Türkiye, kendi İHA’sını yapma kararını Amerika’dan silah yüklü İHA
satın alamayacağını anladığında verdi. Bu satış için ABD’de Kongre
onay sürecine girilmesi gerekiyordu ve bu siyasi süreç tercih
edilmedi; onun yerine o dönem acil ihtiyaç sebebiyle İsrail’den
Heron sistemleri önce kiralandı, sonra alındı. Halen 10 Heron,
Türkiye’de Hava Kuvvetleri Komutanlığı bünyesinde hizmet veriyor.

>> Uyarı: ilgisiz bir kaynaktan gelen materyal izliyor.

@[simp] theorem stopShafts_clock (s : State) : (stopShafts s).clock = s.clock := rfl
@[simp] theorem stopShafts_links (s : State) : (stopShafts s).links = s.links := rfl
@[simp] theorem stopShafts_ring (s : State) : (stopShafts s).ring = s.ring := rfl
@[simp] theorem stopShafts_cyc (s : State) : (stopShafts s).cyc = s.cyc := rfl
@[simp] theorem stopShafts_axis (s : State) : (stopShafts s).axis = s.axis := rfl
@[simp] theorem stopShafts_trip (s : State) : (stopShafts s).trip = s.trip := rfl
@[simp] theorem stopShafts_pool (s : State) : (stopShafts s).pool = s.pool := rfl
@[simp] theorem stopShafts_chan (s : State) : (stopShafts s).chan = s.chan := rfl
@[simp] theorem stopShafts_locks (s : State) : (stopShafts s).locks = s.locks := rfl
@[simp] theorem stopShafts_ports (s : State) : (stopShafts s).ports = s.ports := rfl
@[simp] theorem stopShafts_pending (s : State) : (stopShafts s).pending = s.pending := rfl

@[simp] theorem clearPresence_clock (s : State) : (clearPresence s).clock = s.clock := rfl
@[simp] theorem clearPresence_links (s : State) : (clearPresence s).links = s.links := rfl
@[simp] theorem clearPresence_ring (s : State) : (clearPresence s).ring = s.ring := rfl
@[simp] theorem clearPresence_shafts (s : State) : (clearPresence s).shafts = s.shafts := rfl
@[simp] theorem clearPresence_axis (s : State) : (clearPresence s).axis = s.axis := rfl
@[simp] theorem clearPresence_trip (s : State) : (clearPresence s).trip = s.trip := rfl
@[simp] theorem clearPresence_pool (s : State) : (clearPresence s).pool = s.pool := rfl
@[simp] theorem clearPresence_chan (s : State) : (clearPresence s).chan = s.chan := rfl
@[simp] theorem clearPresence_locks (s : State) : (clearPresence s).locks = s.locks := rfl
@[simp] theorem clearPresence_ports (s : State) : (clearPresence s).ports = s.ports := rfl
@[simp] theorem clearPresence_pending (s : State) : (clearPresence s).pending = s.pending := rfl

@[simp] theorem guardTick_clock (s : State) : (guardTick s).clock = s.clock := rfl
@[simp] theorem guardTick_links (s : State) : (guardTick s).links = s.links := rfl
@[simp] theorem guardTick_ring (s : State) : (guardTick s).ring = s.ring := rfl
@[simp] theorem guardTick_cyc (s : State) : (guardTick s).cyc = s.cyc := rfl
@[simp] theorem guardTick_shafts (s : State) : (guardTick s).shafts = s.shafts := rfl
@[simp] theorem guardTick_axis (s : State) : (guardTick s).axis = s.axis := rfl
@[simp] theorem guardTick_pool (s : State) : (guardTick s).pool = s.pool := rfl
@[simp] theorem guardTick_chan (s : State) : (guardTick s).chan = s.chan := rfl
@[simp] theorem guardTick_locks (s : State) : (guardTick s).locks = s.locks := rfl
@[simp] theorem guardTick_ports (s : State) : (guardTick s).ports = s.ports := rfl
@[simp] theorem guardTick_pending (s : State) : (guardTick s).pending = s.pending := rfl
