-- ==== Sys2Proof/Laws/PerInstr.lean ====
section
/-!
SUPPORT. One lemma per command: no command has two senders. A command of a port brings no frame, and a command that brings
a ring frame says when it arrived.
-/

namespace Sys2Proof.Laws

open Machine

/-- A command has one sender (INVENTORY.md, Agents). -/
def OneSender.Statement (i : Instr) : Prop :=
  (i.port.isSome && i.rxTime.isSome) = false ∧ (!i.frame.isSome || i.rxTime.isSome) = true

theorem OneSender.reset (widA widB : Bool) : OneSender.Statement (.reset widA widB) := ⟨rfl, rfl⟩
theorem OneSender.waitCountRestart : OneSender.Statement (.waitCountRestart) := ⟨rfl, rfl⟩
theorem OneSender.stabilisationWaitEnd (tripinLow : BitVec 8) : OneSender.Statement (.stabilisationWaitEnd tripinLow) := ⟨rfl, rfl⟩
theorem OneSender.stabilisationTimeout (tripinLow : BitVec 8) : OneSender.Statement (.stabilisationTimeout tripinLow) := ⟨rfl, rfl⟩
theorem OneSender.clockFault : OneSender.Statement (.clockFault) := ⟨rfl, rfl⟩
theorem OneSender.clockRestart (p : Port) : OneSender.Statement (.clockRestart p) := ⟨rfl, rfl⟩
theorem OneSender.clockRestartComplete : OneSender.Statement (.clockRestartComplete) := ⟨rfl, rfl⟩
theorem OneSender.restartFailed : OneSender.Statement (.restartFailed) := ⟨rfl, rfl⟩
theorem OneSender.tripinConditionAppears (n : Fin 8) : OneSender.Statement (.tripinConditionAppears n) := ⟨rfl, rfl⟩
theorem OneSender.tripinConditionGoes (n : Fin 8) : OneSender.Statement (.tripinConditionGoes n) := ⟨rfl, rfl⟩
theorem OneSender.signalDetectAsserted (side : Side) : OneSender.Statement (.signalDetectAsserted side) := ⟨rfl, rfl⟩
theorem OneSender.holdOffEnd (side : Side) : OneSender.Statement (.holdOffEnd side) := ⟨rfl, rfl⟩
theorem OneSender.signalDetectLost (side : Side) : OneSender.Statement (.signalDetectLost side) := ⟨rfl, rfl⟩
theorem OneSender.linkSilent (side : Side) : OneSender.Statement (.linkSilent side) := ⟨rfl, rfl⟩
theorem OneSender.linkIdleReceived (side : Side) (t : RxTime) (f : LinkIdle) : OneSender.Statement (.linkIdleReceived side t f) := ⟨rfl, rfl⟩
theorem OneSender.frameDiscardedNotUp (side : Side) (t : RxTime) (f : Frame) : OneSender.Statement (.frameDiscardedNotUp side t f) := ⟨rfl, rfl⟩
theorem OneSender.frameCrcFail (side : Side) (t : RxTime) (bytes : List Byte) : OneSender.Statement (.frameCrcFail side t bytes) := ⟨rfl, rfl⟩
theorem OneSender.frameOnUnusedInput (side : Side) (t : RxTime) (f : Frame) : OneSender.Statement (.frameOnUnusedInput side t f) := ⟨rfl, rfl⟩
theorem OneSender.frameForwarded (side : Side) (t : RxTime) (f : Frame) : OneSender.Statement (.frameForwarded side t f) := ⟨rfl, rfl⟩
theorem OneSender.outputIdle (side : Side) (now : Nat) : OneSender.Statement (.outputIdle side now) := ⟨rfl, rfl⟩
theorem OneSender.cycleStartReceived (side : Side) (t : RxTime) (h : Header) (c : CycleStart) : OneSender.Statement (.cycleStartReceived side t h c) := ⟨rfl, rfl⟩
theorem OneSender.statusReceived (side : Side) (t : RxTime) (h : Header) (b : StatusBody) : OneSender.Statement (.statusReceived side t h b) := ⟨rfl, rfl⟩
theorem OneSender.tripFlashReceived (side : Side) (t : RxTime) (h : Header) (f : TripFlash) : OneSender.Statement (.tripFlashReceived side t h f) := ⟨rfl, rfl⟩
theorem OneSender.dataSegmentReceived (side : Side) (t : RxTime) (h : Header) (d : DataBody) : OneSender.Statement (.dataSegmentReceived side t h d) := ⟨rfl, rfl⟩
theorem OneSender.ownDataReturned (side : Side) (t : RxTime) (h : Header) (d : DataBody) : OneSender.Statement (.ownDataReturned side t h d) := ⟨rfl, rfl⟩
theorem OneSender.ownStatusReturned (side : Side) (t : RxTime) (h : Header) (b : StatusBody) : OneSender.Statement (.ownStatusReturned side t h b) := ⟨rfl, rfl⟩
theorem OneSender.ownFrameRemoved (side : Side) (t : RxTime) (f : Frame) : OneSender.Statement (.ownFrameRemoved side t f) := ⟨rfl, rfl⟩
theorem OneSender.listenEnd : OneSender.Statement (.listenEnd) := ⟨rfl, rfl⟩
theorem OneSender.leaderBoundary : OneSender.Statement (.leaderBoundary) := ⟨rfl, rfl⟩
theorem OneSender.acquireMiss : OneSender.Statement (.acquireMiss) := ⟨rfl, rfl⟩
theorem OneSender.holdoverEntry : OneSender.Statement (.holdoverEntry) := ⟨rfl, rfl⟩
theorem OneSender.holdoverEvent : OneSender.Statement (.holdoverEvent) := ⟨rfl, rfl⟩
theorem OneSender.runningDownEvent : OneSender.Statement (.runningDownEvent) := ⟨rfl, rfl⟩
theorem OneSender.openPhaseEnd : OneSender.Statement (.openPhaseEnd) := ⟨rfl, rfl⟩
theorem OneSender.segmentOffer : OneSender.Statement (.segmentOffer) := ⟨rfl, rfl⟩
theorem OneSender.segmentTimeout (c : ChannelNo) (index : Nat) : OneSender.Statement (.segmentTimeout c index) := ⟨rfl, rfl⟩
theorem OneSender.retryWaitEnd (c : ChannelNo) : OneSender.Statement (.retryWaitEnd c) := ⟨rfl, rfl⟩
theorem OneSender.heldWaitEnd (c : ChannelNo) : OneSender.Statement (.heldWaitEnd c) := ⟨rfl, rfl⟩
theorem OneSender.contextStale (k : Fin 4) : OneSender.Statement (.contextStale k) := ⟨rfl, rfl⟩
theorem OneSender.outstandingEntryTimeout (c : ChannelNo) (dest : Nat) (tag : BitVec 8) : OneSender.Statement (.outstandingEntryTimeout c dest tag) := ⟨rfl, rfl⟩
theorem OneSender.resetGuardLapse : OneSender.Statement (.resetGuardLapse) := ⟨rfl, rfl⟩
theorem OneSender.nodeAddress (p : Port) (v : Word16) : OneSender.Statement (.nodeAddress p v) := ⟨rfl, rfl⟩
theorem OneSender.roleWrite (p : Port) (v : Word16) : OneSender.Statement (.roleWrite p v) := ⟨rfl, rfl⟩
theorem OneSender.configurationWrite (p : Port) (item : ConfigItem) (v : Word16) : OneSender.Statement (.configurationWrite p item v) := ⟨rfl, rfl⟩
theorem OneSender.attach (p : Port) : OneSender.Statement (.attach p) := ⟨rfl, rfl⟩
theorem OneSender.detach (p : Port) : OneSender.Statement (.detach p) := ⟨rfl, rfl⟩
theorem OneSender.portSoftReset (p : Port) : OneSender.Statement (.portSoftReset p) := ⟨rfl, rfl⟩
theorem OneSender.rosterWrite (p : Port) (plan : PlanNo) (set : BitVec 32) : OneSender.Statement (.rosterWrite p plan set) := ⟨rfl, rfl⟩
theorem OneSender.planStagingWrite (p : Port) (plan : Word16) (cycle : Cycle) : OneSender.Statement (.planStagingWrite p plan cycle) := ⟨rfl, rfl⟩
theorem OneSender.cancelPlan (p : Port) : OneSender.Statement (.cancelPlan p) := ⟨rfl, rfl⟩
theorem OneSender.targetVelocityWrite (p : Port) (shaft : ShaftNo) (v : BitVec 48) : OneSender.Statement (.targetVelocityWrite p shaft v) := ⟨rfl, rfl⟩
theorem OneSender.shaftLimitWrite (p : Port) (shaft : ShaftNo) (limit : ShaftLimit) (v : BitVec 32) : OneSender.Statement (.shaftLimitWrite p shaft limit v) := ⟨rfl, rfl⟩
theorem OneSender.planEntryWrite (p : Port) (axis : AxisNo) (plan : PlanNo) (field : EntryField) (v : BitVec 32) : OneSender.Statement (.planEntryWrite p axis plan field v) := ⟨rfl, rfl⟩
theorem OneSender.axisParameterWrite (p : Port) (axis : AxisNo) (param : AxisParam) (v : BitVec 32) : OneSender.Statement (.axisParameterWrite p axis param v) := ⟨rfl, rfl⟩
theorem OneSender.engage (p : Port) (axis : Word16) : OneSender.Statement (.engage p axis) := ⟨rfl, rfl⟩
theorem OneSender.disengage (p : Port) (axis : Word16) : OneSender.Statement (.disengage p axis) := ⟨rfl, rfl⟩
theorem OneSender.drop (p : Port) (axis : Word16) : OneSender.Statement (.drop p axis) := ⟨rfl, rfl⟩
theorem OneSender.correctionPost (p : Port) : OneSender.Statement (.correctionPost p) := ⟨rfl, rfl⟩
theorem OneSender.correctionResultRead (p : Port) : OneSender.Statement (.correctionResultRead p) := ⟨rfl, rfl⟩
theorem OneSender.actualPositionWrite (p : Port) (axis : AxisNo) (v : Pos) : OneSender.Statement (.actualPositionWrite p axis v) := ⟨rfl, rfl⟩
theorem OneSender.setpointSetFirstRead (p : Port) : OneSender.Statement (.setpointSetFirstRead p) := ⟨rfl, rfl⟩
theorem OneSender.setpointSetFinalRead (p : Port) : OneSender.Statement (.setpointSetFinalRead p) := ⟨rfl, rfl⟩
theorem OneSender.sourceClassWrite (p : Port) (source : SourceNo) (v : Word16) : OneSender.Statement (.sourceClassWrite p source v) := ⟨rfl, rfl⟩
theorem OneSender.sourceEnableWrite (p : Port) (source : SourceNo) (v : Word16) : OneSender.Statement (.sourceEnableWrite p source v) := ⟨rfl, rfl⟩
theorem OneSender.tripRequest (p : Port) : OneSender.Statement (.tripRequest p) := ⟨rfl, rfl⟩
theorem OneSender.tripRelease (p : Port) : OneSender.Statement (.tripRelease p) := ⟨rfl, rfl⟩
theorem OneSender.tripReset (p : Port) : OneSender.Statement (.tripReset p) := ⟨rfl, rfl⟩
theorem OneSender.localClear (p : Port) : OneSender.Statement (.localClear p) := ⟨rfl, rfl⟩
theorem OneSender.blockTake (p : Port) : OneSender.Statement (.blockTake p) := ⟨rfl, rfl⟩
theorem OneSender.screenTake (p : Port) : OneSender.Statement (.screenTake p) := ⟨rfl, rfl⟩
theorem OneSender.blockGive (p : Port) (v : Word16) : OneSender.Statement (.blockGive p v) := ⟨rfl, rfl⟩
theorem OneSender.blockWindowAccess (p : Port) (word : Fin 128) (w : Option (BitVec 32)) : OneSender.Statement (.blockWindowAccess p word w) := ⟨rfl, rfl⟩
theorem OneSender.commonAreaWrite (p : Port) (area : AreaNo) (word : Fin 512) (w : BitVec 32) : OneSender.Statement (.commonAreaWrite p area word w) := ⟨rfl, rfl⟩
theorem OneSender.areaBindingWrite (p : Port) (area : AreaNo) (v : Word16) : OneSender.Statement (.areaBindingWrite p area v) := ⟨rfl, rfl⟩
theorem OneSender.channelConfigWrite (p : Port) (c : ChannelNo) (item : ChannelItem) (v : Word16) : OneSender.Statement (.channelConfigWrite p c item v) := ⟨rfl, rfl⟩
theorem OneSender.post (p : Port) (v : Word16) : OneSender.Statement (.post p v) := ⟨rfl, rfl⟩
theorem OneSender.cancelHead (p : Port) (v : Word16) : OneSender.Statement (.cancelHead p v) := ⟨rfl, rfl⟩
theorem OneSender.outcomeRead (p : Port) (c : ChannelNo) : OneSender.Statement (.outcomeRead p c) := ⟨rfl, rfl⟩
theorem OneSender.descriptorRead (p : Port) (c : ChannelNo) (word : Fin 9) : OneSender.Statement (.descriptorRead p c word) := ⟨rfl, rfl⟩
theorem OneSender.streamRead (p : Port) (c : ChannelNo) : OneSender.Statement (.streamRead p c) := ⟨rfl, rfl⟩
theorem OneSender.discardHead (p : Port) (v : Word16) : OneSender.Statement (.discardHead p v) := ⟨rfl, rfl⟩
theorem OneSender.hold (p : Port) (v : Word16) : OneSender.Statement (.hold p v) := ⟨rfl, rfl⟩
theorem OneSender.release (p : Port) (v : Word16) : OneSender.Statement (.release p v) := ⟨rfl, rfl⟩
theorem OneSender.openSlot (p : Port) (v : Word16) (slot : Word16) : OneSender.Statement (.openSlot p v slot) := ⟨rfl, rfl⟩
theorem OneSender.stripRead (p : Port) (c : ChannelNo) : OneSender.Statement (.stripRead p c) := ⟨rfl, rfl⟩
theorem OneSender.closeSlot (p : Port) (v : Word16) : OneSender.Statement (.closeSlot p v) := ⟨rfl, rfl⟩
theorem OneSender.releaseSlot (p : Port) (v : Word16) : OneSender.Statement (.releaseSlot p v) := ⟨rfl, rfl⟩
theorem OneSender.freeze (p : Port) (v : Word16) : OneSender.Statement (.freeze p v) := ⟨rfl, rfl⟩
theorem OneSender.resume (p : Port) (v : Word16) : OneSender.Statement (.resume p v) := ⟨rfl, rfl⟩
theorem OneSender.lockTake (p : Port) (lock : LockNo) : OneSender.Statement (.lockTake p lock) := ⟨rfl, rfl⟩
theorem OneSender.lockGive (p : Port) (lock : LockNo) : OneSender.Statement (.lockGive p lock) := ⟨rfl, rfl⟩
theorem OneSender.notifyOptionsWrite (p : Port) (v : Word16) : OneSender.Statement (.notifyOptionsWrite p v) := ⟨rfl, rfl⟩
theorem OneSender.signalSet (p : Port) (v : Word16) : OneSender.Statement (.signalSet p v) := ⟨rfl, rfl⟩
theorem OneSender.signalClear (p : Port) (v : Word16) : OneSender.Statement (.signalClear p v) := ⟨rfl, rfl⟩
theorem OneSender.signalEnableWrite (p : Port) (v : Word16) : OneSender.Statement (.signalEnableWrite p v) := ⟨rfl, rfl⟩
theorem OneSender.eventClear (p : Port) (v : Word16) : OneSender.Statement (.eventClear p v) := ⟨rfl, rfl⟩
theorem OneSender.eventEnableWrite (p : Port) (v : Word16) : OneSender.Statement (.eventEnableWrite p v) := ⟨rfl, rfl⟩
theorem OneSender.captureClear (p : Port) : OneSender.Statement (.captureClear p) := ⟨rfl, rfl⟩
theorem OneSender.undefinedAccess (p : Port) (addr : Word16) (w : Option (BitVec 32)) : OneSender.Statement (.undefinedAccess p addr w) := ⟨rfl, rfl⟩
theorem OneSender.registerWrite (p : Port) (target : RegTarget) (w : BitVec 32) : OneSender.Statement (.registerWrite p target w) := ⟨rfl, rfl⟩
theorem OneSender.wideFieldLowWordRead (p : Port) (target : RegTarget) : OneSender.Statement (.wideFieldLowWordRead p target) := ⟨rfl, rfl⟩

end Sys2Proof.Laws
end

(Baykar’ın 12 adet TB-2’si Kara Kuvvetleri Komutanlığı bünyesinde
halen görevde, ayrıca Emniyet Genel Müdürlüğü de 6 adet TB-2 almış
durumda.)
Heron alımı sırasında Türkiye kendi İHA’sını da yapmaya karar
verdi. Bizde maalesef bu işlere en önce devletin öncülüğü istenir
ve aranır. Nitekim TUSAŞ, daha çok da devlet şirketleri olan
Aselsan vs şirketlerle ve TÜBİTAK desteğiyle çalışmaya başladı
bile.
Ama ilk İHA’ları özel sektör yaptı. Baykar ve Vestel, Savunma
Sanayi Müsteşarlığı’nın açtığı ihalede yarıştı, her ikisi de
sonuçta başarılı oldu ve şimdi hem Karayel hem TB-2 görevlerinin
başında. Umalım ki pek yakında daha büyük sınıf İHA olan Anka da
devreye girsin.
Sıfırdan üç farklı İHA üretimine birden girmek, bunları silah yükü
taşıyabilir ve yüksek isabet sağlayabilir hale getirmek Türkiye
için sahiden büyük başarı. Ama bu başarıda ders almamız gereken çok
şey de var.
Bir numaralı ders, savunma sanayisinin özel sektöre daha çok
güvenmesi ve bu alanın özel sektör şirketlerine daha fazla
açılmasıyla ilgili.
İkinci ders ise finansla ilgili daha çok. Çoğu zaman özel sektörden
gelen ve yeni ürün geliştiren şirketlerin, eğer ürünü göz
dolduruyorsa sermaye katkısına ihtiyacı oluyor. Baykar’da ve belki
kısmen Vestel’de de bu ihtiyaç görüldü ama kimse bir şey yapmadı.
Oysa bu noktada devlet devreye girip gerekli sermaye katkısını
yapabilirdi, hatta yapmalıydı. Bunlar sonuçta milli şirketler ve
hep milli kalması gereken şirketler.